PROBLEM REQUIREMENTS: The records must be returned word for word.

EXERCISE DATA:

-- ==== Sys2Proof/Laws/Parts.lean ====
section
/-! SUPPORT. What each shared operation can change, once for each: the parts of State outside its list are as they were. -/

namespace Sys2Proof.Machine

/-- The parts of State, one for each field. -/
inductive Part where
  | pending
  | now
  | straps
  | ship
  | node
  | displays
  | nodes
  | segments
  | dests
  | lists
  | programme
  | lastEvaluation
  | cabins
  | lossReported
  | notices
  | templates
  | selection
  | texts
  | regions
  | strings
  | quietCopy
  | fore
  | aft
  | address
  | watermark
  | replies
  | reports
  | reportArrival
  | reportSeq
  | draws
  deriving DecidableEq, Repr

/-- Two states agree in a part. -/
def State.Agree (s t : State) : Part → Prop
  | .pending => t.pending = s.pending
  | .now => t.now = s.now
  | .straps => t.straps = s.straps
  | .ship => t.ship = s.ship
  | .node => t.node = s.node
  | .displays => t.displays = s.displays
  | .nodes => t.nodes = s.nodes
  | .segments => t.segments = s.segments
  | .dests => t.dests = s.dests
  | .lists => t.lists = s.lists
  | .programme => t.programme = s.programme
  | .lastEvaluation => t.lastEvaluation = s.lastEvaluation
  | .cabins => t.cabins = s.cabins
  | .lossReported => t.lossReported = s.lossReported
  | .notices => t.notices = s.notices
  | .templates => t.templates = s.templates
  | .selection => t.selection = s.selection
  | .texts => t.texts = s.texts
  | .regions => t.regions = s.regions
  | .strings => t.strings = s.strings
  | .quietCopy => t.quietCopy = s.quietCopy
  | .fore => t.fore = s.fore
  | .aft => t.aft = s.aft
  | .address => t.address = s.address
  | .watermark => t.watermark = s.watermark
  | .replies => t.replies = s.replies
  | .reports => t.reports = s.reports
  | .reportArrival => t.reportArrival = s.reportArrival
  | .reportSeq => t.reportSeq = s.reportSeq
  | .draws => t.draws = s.draws

/-- From one state to another only the listed parts have changed. -/
def State.Only (s t : State) (ps : List Part) : Prop := ∀ p, p ∉ ps → s.Agree t p

theorem State.Agree.refl (s : State) (p : Part) : s.Agree s p := by cases p <;> rfl

theorem State.Agree.trans {s t u : State} {p : Part} (h : s.Agree t p) (g : t.Agree u p) : s.Agree u p := by
  cases p <;> exact Eq.trans g h

theorem State.Only.refl (s : State) (ps : List Part) : s.Only s ps := fun p _ => State.Agree.refl s p

theorem State.Only.trans {s t u : State} {ps : List Part} (h : s.Only t ps) (g : t.Only u ps) : s.Only u ps :=
  fun p hp => (h p hp).trans (g p hp)

theorem State.Only.mono {s t : State} {ps : List Part} (h : s.Only t ps) (qs : List Part) (hs : ∀ p ∈ ps, p ∈ qs) : s.Only t qs :=
  fun p hp => h p fun hm => hp (hs p hm)

/-- Folding an operation changes what one application can change. -/
theorem foldl_only {α : Type} {ps : List Part} (f : State → α → State) (h : ∀ (s : State) (a : α), s.Only (f s a) ps)
    (l : List α) (s : State) : s.Only (l.foldl f s) ps := by
  induction l generalizing s with
  | nil => exact State.Only.refl s ps
  | cons a l ih => exact (h s a).trans (ih _)

theorem State.ScreensOnly.only {s t : State} (h : s.ScreensOnly t) : s.Only t [.displays, .strings] := by
  intro p hp
  cases p
  case pending => exact h.pending_eq
  case now => exact h.now_eq
  case straps => exact h.straps_eq
  case ship => exact h.ship_eq
  case node => exact h.node_eq
  case displays => simp at hp
  case nodes => exact h.nodes_eq
  case segments => exact h.segments_eq
  case dests => exact h.dests_eq
  case lists => exact h.lists_eq
  case programme => exact h.programme_eq
  case lastEvaluation => exact h.lastEvaluation_eq
  case cabins => exact h.cabins_eq
  case lossReported => exact h.lossReported_eq
  case notices => exact h.notices_eq
  case templates => exact h.templates_eq
  case selection => exact h.selection_eq
  case texts => exact h.texts_eq
  case regions => exact h.regions_eq
  case strings => simp at hp
  case quietCopy => exact h.quietCopy_eq
  case fore => exact h.fore_eq
  case aft => exact h.aft_eq
  case address => exact h.address_eq
  case watermark => exact h.watermark_eq
  case replies => exact h.replies_eq
  case reports => exact h.reports_eq
  case reportArrival => exact h.reportArrival_eq
  case reportSeq => exact h.reportSeq_eq
  case draws => exact h.draws_eq

end Sys2Proof.Machine
end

SOLVED PROBLEM:
-- ==== Sys2Proof/Laws/Parts.lean ====
section
/-! SUPPORT. What each shared operation can change, once for each: the parts of State outside its list are as they were. -/

namespace Sys2Proof.Machine

/-- The parts of State, one for each field. -/
inductive Part where
  | pending
  | now
  | straps
  | ship
  | node
  | displays
  | nodes
  | segments
  | dests
  | lists
  | programme
  | lastEvaluation
  | cabins
  | lossReported
  | notices
  | templates
  | selection
  | texts
  | regions
  | strings
  | quietCopy
  | fore
  | aft
  | address
  | watermark
  | replies
  | reports
  | reportArrival
  | reportSeq
  | draws
  deriving DecidableEq, Repr

/-- Two states agree in a part. -/
def State.Agree (s t : State) : Part → Prop
  | .pending => t.pending = s.pending
  | .now => t.now = s.now
  | .straps => t.straps = s.straps
  | .ship => t.ship = s.ship
  | .node => t.node = s.node
  | .displays => t.displays = s.displays
  | .nodes => t.nodes = s.nodes
  | .segments => t.segments = s.segments
  | .dests => t.dests = s.dests
  | .lists => t.lists = s.lists
  | .programme => t.programme = s.programme
  | .lastEvaluation => t.lastEvaluation = s.lastEvaluation
  | .cabins => t.cabins = s.cabins
  | .lossReported => t.lossReported = s.lossReported
  | .notices => t.notices = s.notices
  | .templates => t.templates = s.templates
  | .selection => t.selection = s.selection
  | .texts => t.texts = s.texts
  | .regions => t.regions = s.regions
  | .strings => t.strings = s.strings
  | .quietCopy => t.quietCopy = s.quietCopy
  | .fore => t.fore = s.fore
  | .aft => t.aft = s.aft
  | .address => t.address = s.address
  | .watermark => t.watermark = s.watermark
  | .replies => t.replies = s.replies
  | .reports => t.reports = s.reports
  | .reportArrival => t.reportArrival = s.reportArrival
  | .reportSeq => t.reportSeq = s.reportSeq
  | .draws => t.draws = s.draws

/-- From one state to another only the listed parts have changed. -/
def State.Only (s t : State) (ps : List Part) : Prop := ∀ p, p ∉ ps → s.Agree t p

theorem State.Agree.refl (s : State) (p : Part) : s.Agree s p := by cases p <;> rfl

theorem State.Agree.trans {s t u : State} {p : Part} (h : s.Agree t p) (g : t.Agree u p) : s.Agree u p := by
  cases p <;> exact Eq.trans g h

theorem State.Only.refl (s : State) (ps : List Part) : s.Only s ps := fun p _ => State.Agree.refl s p

theorem State.Only.trans {s t u : State} {ps : List Part} (h : s.Only t ps) (g : t.Only u ps) : s.Only u ps :=
  fun p hp => (h p hp).trans (g p hp)

theorem State.Only.mono {s t : State} {ps : List Part} (h : s.Only t ps) (qs : List Part) (hs : ∀ p ∈ ps, p ∈ qs) : s.Only t qs :=
  fun p hp => h p fun hm => hp (hs p hm)

/-- Folding an operation changes what one application can change. -/
theorem foldl_only {α : Type} {ps : List Part} (f : State → α → State) (h : ∀ (s : State) (a : α), s.Only (f s a) ps)
    (l : List α) (s : State) : s.Only (l.foldl f s) ps := by
  induction l generalizing s with
  | nil => exact State.Only.refl s ps
  | cons a l ih => exact (h s a).trans (ih _)

theorem State.ScreensOnly.only {s t : State} (h : s.ScreensOnly t) : s.Only t [.displays, .strings] := by
  intro p hp
  cases p
  case pending => exact h.pending_eq
  case now => exact h.now_eq
  case straps => exact h.straps_eq
  case ship => exact h.ship_eq
  case node => exact h.node_eq
  case displays => simp at hp
  case nodes => exact h.nodes_eq
  case segments => exact h.segments_eq
  case dests => exact h.dests_eq
  case lists => exact h.lists_eq
  case programme => exact h.programme_eq
  case lastEvaluation => exact h.lastEvaluation_eq
  case cabins => exact h.cabins_eq
  case lossReported => exact h.lossReported_eq
  case notices => exact h.notices_eq
  case templates => exact h.templates_eq
  case selection => exact h.selection_eq
  case texts => exact h.texts_eq
  case regions => exact h.regions_eq
  case strings => simp at hp
  case quietCopy => exact h.quietCopy_eq
  case fore => exact h.fore_eq
  case aft => exact h.aft_eq
  case address => exact h.address_eq
  case watermark => exact h.watermark_eq
  case replies => exact h.replies_eq
  case reports => exact h.reports_eq
  case reportArrival => exact h.reportArrival_eq
  case reportSeq => exact h.reportSeq_eq
  case draws => exact h.draws_eq

end Sys2Proof.Machine
end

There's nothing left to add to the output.